Top of Data

/-- Every cell of the grid reads 0. -/
def State.allZero (s : State) : Prop := ∀ x y, x < s.cfg.w → y < s.cfg.h → s.cellAt x y = 0#8

/-- The new value of a cell of an all-zero buffer is 0, under every narrowing and on every border (R125 c). -/
theorem newCell_of_allZero (h : s.allZero) {x y : Nat} (hx : x < s.cfg.w) (hy : y < s.cfg.h) : newCell s x y = 0#8 := by
  have hleft : s.leftOf x y = 0#8 := ite_eq_right_iff.2 fun _ => h _ _ (lt_of_le_of_lt (Nat.sub_le x 1) hx) hy
  have hright : s.rightOf x y = 0#8 := ite_eq_right_iff.2 fun h1 => h _ _ h1 hy
  have hup : s.upOf x y = 0#8 := ite_eq_right_iff.2 fun _ => h _ _ hx (lt_of_le_of_lt (Nat.sub_le y 1) hy)
  have hdown : s.downOf x y = 0#8 := by
    unfold State.downOf
    split
    · next h1 => exact h _ _ hx h1
    · split
      · exact h _ _ hx hy
      · rfl
  rw [newCell, h _ _ hx hy, hleft, hright, hup, hdown]
  cases s.cfg.narrow <;> rfl

/-- No cell of the pass makes an all-zero buffer anything else (R125 c). -/
theorem allZero_diffuseOne_iterate {b : State} (hcx : b.cx = 0#9) (hcy : b.cy = BitVec.ofNat 9 (b.cfg.h - 1))
    (h : b.allZero) {k : Nat} (hk : k ≤ b.cfg.npix) : (State.diffuseOne^[k] b).allZero := by
  induction k using Nat.strong_induction_on with
  | _ k ih =>
    intro x y hx hy
    rw [diffuseOne_iterate_cfg] at hx hy
    rw [cellAt_diffuseOne_iterate hcx hcy hx hy hk]
    split
    · next hvisit =>
      rw [cellAt_diffuseBody hcx hcy hx hy]
      exact newCell_of_allZero (ih _ hvisit (le_of_lt (visitNumber_lt hx hy))) (by rwa [diffuseOne_iterate_cfg])
        (by rwa [diffuseOne_iterate_cfg])
    · exact h x y hx hy

/-- Settles O27: the cells are 0 after any number of cells of the pass, so at its end. -/
theorem zeroBufferStaysZero : Obligations.ZeroBufferStaysZero := by
  intro s hf h
  refine ⟨_, exec_diffuse hf, fun x y hx hy => ?_⟩
  have hstart : (s.begin .diffuse).allZero := fun x y hx hy => (cellAt_begin s .diffuse x y).trans (h x y hx hy)
  have hend : (diffuseBody (s.begin .diffuse)).allZero := allZero_diffuseOne_iterate rfl rfl hstart (le_refl _)
  exact hend x y (by rwa [diffuseBody, diffuseOne_iterate_cfg]) (by rwa [diffuseBody, diffuseOne_iterate_cfg])

end Sys2Proof.Machine
end

section
/-!
PROOFS. `SIM` is `INJECT` followed by `DIFFUSE` (R127): the pass does not see the response of the injection that comes before it.
-/

namespace Sys2Proof.Machine

variable {s : State}

/-- With `FBV = 1` and a RandomSource that answers, `SIM` completes (R127). -/
theorem exec_sim (hf : s.fbv = true) (hr : s.rngStuck = false) : exec .sim s = .next (effect .sim (s.begin .sim)) :=
  exec_accepted (acceptError_of_fbv rfl rfl hf) (neverAnswered_eq_none.2 ⟨fun _ => hr, nofun⟩)

/-- `DIFFUSE` after `INJECT` starts where `SIM` goes on to its pass, but for the command word, the response and the port. -/
theorem begin_diffuse_after_inject (s : State) :
    (effect .inject (s.begin .inject)).begin .diffuse =
      (((injectBody (s.begin .sim)).enter .diffuse).withPort 0).withFront (encode .diffuse) 0#32 false := rfl

/-- `DIFFUSE` after `INJECT` has the effect of `SIM` but for the command word (R127). -/
theorem effect_diffuse_after_inject (s : State) :
    effect .diffuse ((effect .inject (s.begin .inject)).begin .diffuse) =
      { effect .sim (s.begin .sim) with cmdr := encode .diffuse } := by
  rw [begin_diffuse_after_inject, effect, diffuseBody_withFront, diffuseBody_withPort]
  rfl

/-- Settles O28: the two commands have the effect of `SIM`, whose own word stands in `CMDR` from its acceptance on. -/
theorem simIsInjectThenDiffuse : Obligations.SimIsInjectThenDiffuse := by
  intro s hf hr
  have hcmdr : (effect .sim (s.begin .sim)).cmdr = 0x80000000#32 := congrArg State.cmdr (effect_begin_frame .sim s)
  refine ⟨_, _, exec_inject hf hr, exec_diffuse hf, ?_⟩
  rw [exec_sim hf hr, effect_diffuse_after_inject, ← hcmdr]

end Sys2Proof.Machine
end

section
/-!
PROOFS. The line of a chain in a bit time (R143 to R147, R151): a pulse whose length is the data bit.
-/

namespace Sys2Proof.Machine

variable {p : Params} {b c k j : Nat}

theorem testBit_highMask_line (hc : c < p.n) : (highMask p).testBit (p.firstPin + c) = true := by
  rw [testBit_highMask, decide_eq_true_iff]
  omega

theorem testBit_patternOf_line (sr : List Color) (k : Nat) (hc : c < p.n) :
    (patternOf p sr k).testBit (p.firstPin + c) = dataBit (sr.getD c 0#24) k := by
  rw [testBit_patternOf, decide_eq_true (by omega), Bool.true_and, Nat.add_sub_cancel_left]

/-- A chain's line in a bit time: high up to `TH`, at its data bit up to `TH + TP`, then low (R145, R147). -/
theorem testBit_bitLevel_line (sr : List Color) (k j : Nat) (hc : c < p.n) :
    (bitLevel p (patternOf p sr k) j).testBit (p.firstPin + c) =
      decide (j < if dataBit (sr.getD c 0#24) k then p.th + p.tp else p.th) := by
  unfold bitLevel
  split
  · next hhigh =>
    rw [testBit_highMask_line hc, eq_comm, decide_eq_true_iff]
    split <;> omega
  · next hhigh =>
    split
    · next hdata =>
      rw [testBit_patternOf_line sr k hc]
      cases dataBit (sr.getD c 0#24) k <;> simp [hhigh, hdata]
    · next hdata =>
      rw [Nat.zero_testBit, eq_comm, decide_eq_false_iff_not]
      split <;> omega

/-- A port bit that is no chain line is 0 throughout a bit time (R151). -/
theorem testBit_bitLevel_elsewhere (sr : List Color) (k j : Nat) (hb : b < p.firstPin ∨ p.firstPin + p.n ≤ b) :
    (bitLevel p (patternOf p sr k) j).testBit b = false := by
  have hoff : ¬ (p.firstPin ≤ b ∧ b < p.firstPin + p.n) := by omega
  unfold bitLevel
  split
  · rw [testBit_highMask, decide_eq_false hoff]
  · split
    · rw [testBit_patternOf, decide_eq_false hoff, Bool.false_and]
    · exact Nat.zero_testBit b

/-- Settles O29: on a chain line the three parts of the bit time are one pulse, and no other port bit takes part in them. -/
theorem bitTimeOnEachLine : Obligations.BitTimeOnEachLine := by
  intro p sr k j b
  exact ⟨fun c hc hb => hb ▸ testBit_bitLevel_line sr k j hc, testBit_bitLevel_elsewhere sr k j⟩

end Sys2Proof.Machine
end

section
/-!
PROOFS. `SCAN` as a whole: it completes, what it leaves alone, and what each cycle of its record shows (R146 to R149).
-/

namespace Sys2Proof.Machine

variable {s : State}

/-- With both flags set and colors answered `SCAN` completes (R149). -/
theorem exec_scan (hf : s.fbv = true) (hp : s.palvOut = true) (ha : s.colorsAnswered) :
    exec .scan s = .next (effect .scan (s.begin .scan)) := by
  refine exec_accepted (acceptError_of_ready hf hp rfl) (neverAnswered_eq_none.2 ⟨nofun, fun hu => ?_⟩)
  obtain hm | hsilent := ha
  · simp [usesColorSource, hm] at hu
  · exact hsilent

/-- `SCAN` changes the encoder registers, the request port and the record, and answers (R149). -/
theorem effect_scan (s : State) :
    effect .scan (s.begin .scan) =
      { s with phase := .idle, cmdr := encode .scan, pos := (effect .scan (s.begin .scan)).pos,
               bitk := (effect .scan (s.begin .scan)).bitk, cyc := (effect .scan (s.begin .scan)).cyc,
               pfc := (effect .scan (s.begin .scan)).pfc, lcnt := (effect .scan (s.begin .scan)).lcnt,
               sr := (effect .scan (s.begin .scan)).sr, nx := (effect .scan (s.begin .scan)).nx,
               wave := (effect .scan (s.begin .scan)).wave, palLog := (effect .scan (s.begin .scan)).palLog,
               palWait := false, rsp := 0#32, rspValid := true, port := 0 } := by
  have hopen : (scanBody (s.begin .scan)).palWait = false := scanBody_palWait rfl
  simp only [effect]
  rw [← hopen, scanBody_frame]
  rfl

/-- The pattern of chain position `q` and bit `k`, with the bits of the colors in the order sent (R142 to R144). -/
theorem patternOf_ledWords (s : State) (q : Nat) {k : Nat} (hk : k < 24) :
    patternOf s.cfg.toParams (s.ledWords q) k =
      ((List.range s.cfg.n).map fun c =>
        ((s.lookup (s.fbCell (pixmap s.cfg.toParams c q))).getLsbD
          (if k < 8 then 15 - k else if k < 16 then 31 - k else 23 - k)).toNat <<< (s.cfg.firstPin + c)).sum := by
  unfold patternOf
  congr 1
  refine List.map_congr_left fun c hc => ?_
  rw [getD_ledWords s q (List.mem_range.1 hc), State.ledWord, dataBit_wire24 _ hk]

/-- The port in cycle `j` of the bit time of chain position `q` and bit `k` (R145, R146). -/
theorem bitLevel_ledWords (s : State) (q : Nat) {k : Nat} (hk : k < 24) (j : Nat) :
    bitLevel s.cfg.toParams (patternOf s.cfg.toParams (s.ledWords q) k) j =
      if j < s.cfg.th then (2 ^ s.cfg.n - 1) <<< s.cfg.firstPin
      else if j < s.cfg.th + s.cfg.tp then
        ((List.range s.cfg.n).map fun c =>
          ((s.lookup (s.fbCell (pixmap s.cfg.toParams c q))).getLsbD
            (if k < 8 then 15 - k else if k < 16 then 31 - k else 23 - k)).toNat <<< (s.cfg.firstPin + c)).sum
      else 0 := by
  rw [← patternOf_ledWords s q hk]
  rfl

section Blocks

variable {α : Type} {f : Nat → List α} {b : Nat}

theorem length_flatMap_range (hf : ∀ q, (f q).length = b) (m : Nat) : ((List.range m).flatMap f).length = b * m := by
  simp [List.length_flatMap, hf, Nat.mul_comm]

/-- Blocks of one length, one after the other: the item at place `i` of block `q`. -/
theorem getElem?_flatMap_range (hf : ∀ q, (f q).length = b) {m q i : Nat} (hq : q < m) (hi : i < b) :
    ((List.range m).flatMap f)[b * q + i]? = (f q)[i]? := by
  induction m with
  | zero => omega
  | succ m ih =>
    have hlen := length_flatMap_range hf m
    rw [List.range_succ, List.flatMap_append, List.flatMap_singleton]
    obtain hlt | rfl := Nat.lt_succ_iff_lt_or_eq.1 hq
    · have hin : b * (q + 1) ≤ b * m := Nat.mul_le_mul_left b hlt
      rw [List.getElem?_append_left (by rw [hlen]; rw [Nat.mul_succ] at hin; omega), ih hlt]
    · rw [List.getElem?_append_right (by rw [hlen]; omega), hlen, Nat.add_sub_cancel_left]

end Blocks

theorem length_wordCycles (p : Params) (r : List Color) : (wordCycles p r).length = p.tbit * 24 :=
  length_flatMap_range (fun _ => length_bitCycles p _) 24

theorem getElem?_wordCycles (p : Params) (r : List Color) {k j : Nat} (hk : k < 24) (hj : j < p.tbit) :
    (wordCycles p r)[p.tbit * k + j]? = some (bitLevel p (patternOf p r k) j) :=
  (getElem?_flatMap_range (fun _ => length_bitCycles p _) hk hj).trans (getElem?_bitCycles p _ hj)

Bottom of Data

*Exercise goal:*
Repeat, character for character, the lines of the material above from the line with "s with phase" through the line with "Blocks of one".

*Written solution:*
      { s with phase := .idle, cmdr := encode .scan, pos := (effect .scan (s.begin .scan)).pos,
               bitk := (effect .scan (s.begin .scan)).bitk, cyc := (effect .scan (s.begin .scan)).cyc,
               pfc := (effect .scan (s.begin .scan)).pfc, lcnt := (effect .scan (s.begin .scan)).lcnt,
               sr := (effect .scan (s.begin .scan)).sr, nx := (effect .scan (s.begin .scan)).nx,
               wave := (effect .scan (s.begin .scan)).wave, palLog := (effect .scan (s.begin .scan)).palLog,
               palWait := false, rsp := 0#32, rspValid := true, port := 0 } := by
  have hopen : (scanBody (s.begin .scan)).palWait = false := scanBody_palWait rfl
  simp only [effect]
  rw [← hopen, scanBody_frame]
  rfl

/-- The pattern of chain position `q` and bit `k`, with the bits of the colors in the order sent (R142 to R144). -/
theorem patternOf_ledWords (s : State) (q : Nat) {k : Nat} (hk : k < 24) :
    patternOf s.cfg.toParams (s.ledWords q) k =
      ((List.range s.cfg.n).map fun c =>
        ((s.lookup (s.fbCell (pixmap s.cfg.toParams c q))).getLsbD
          (if k < 8 then 15 - k else if k < 16 then 31 - k else 23 - k)).toNat <<< (s.cfg.firstPin + c)).sum := by
  unfold patternOf
  congr 1
  refine List.map_congr_left fun c hc => ?_
  rw [getD_ledWords s q (List.mem_range.1 hc), State.ledWord, dataBit_wire24 _ hk]

/-- The port in cycle `j` of the bit time of chain position `q` and bit `k` (R145, R146). -/
theorem bitLevel_ledWords (s : State) (q : Nat) {k : Nat} (hk : k < 24) (j : Nat) :
    bitLevel s.cfg.toParams (patternOf s.cfg.toParams (s.ledWords q) k) j =
      if j < s.cfg.th then (2 ^ s.cfg.n - 1) <<< s.cfg.firstPin
      else if j < s.cfg.th + s.cfg.tp then
        ((List.range s.cfg.n).map fun c =>
          ((s.lookup (s.fbCell (pixmap s.cfg.toParams c q))).getLsbD
            (if k < 8 then 15 - k else if k < 16 then 31 - k else 23 - k)).toNat <<< (s.cfg.firstPin + c)).sum
      else 0 := by
  rw [← patternOf_ledWords s q hk]
  rfl

section Blocks

variable {α : Type} {f : Nat → List α} {b : Nat}

theorem length_flatMap_range (hf : ∀ q, (f q).length = b) (m : Nat) : ((List.range m).flatMap f).length = b * m := by
  simp [List.length_flatMap, hf, Nat.mul_comm]

/-- Blocks of one length, one after the other: the item at place `i` of block `q`. -/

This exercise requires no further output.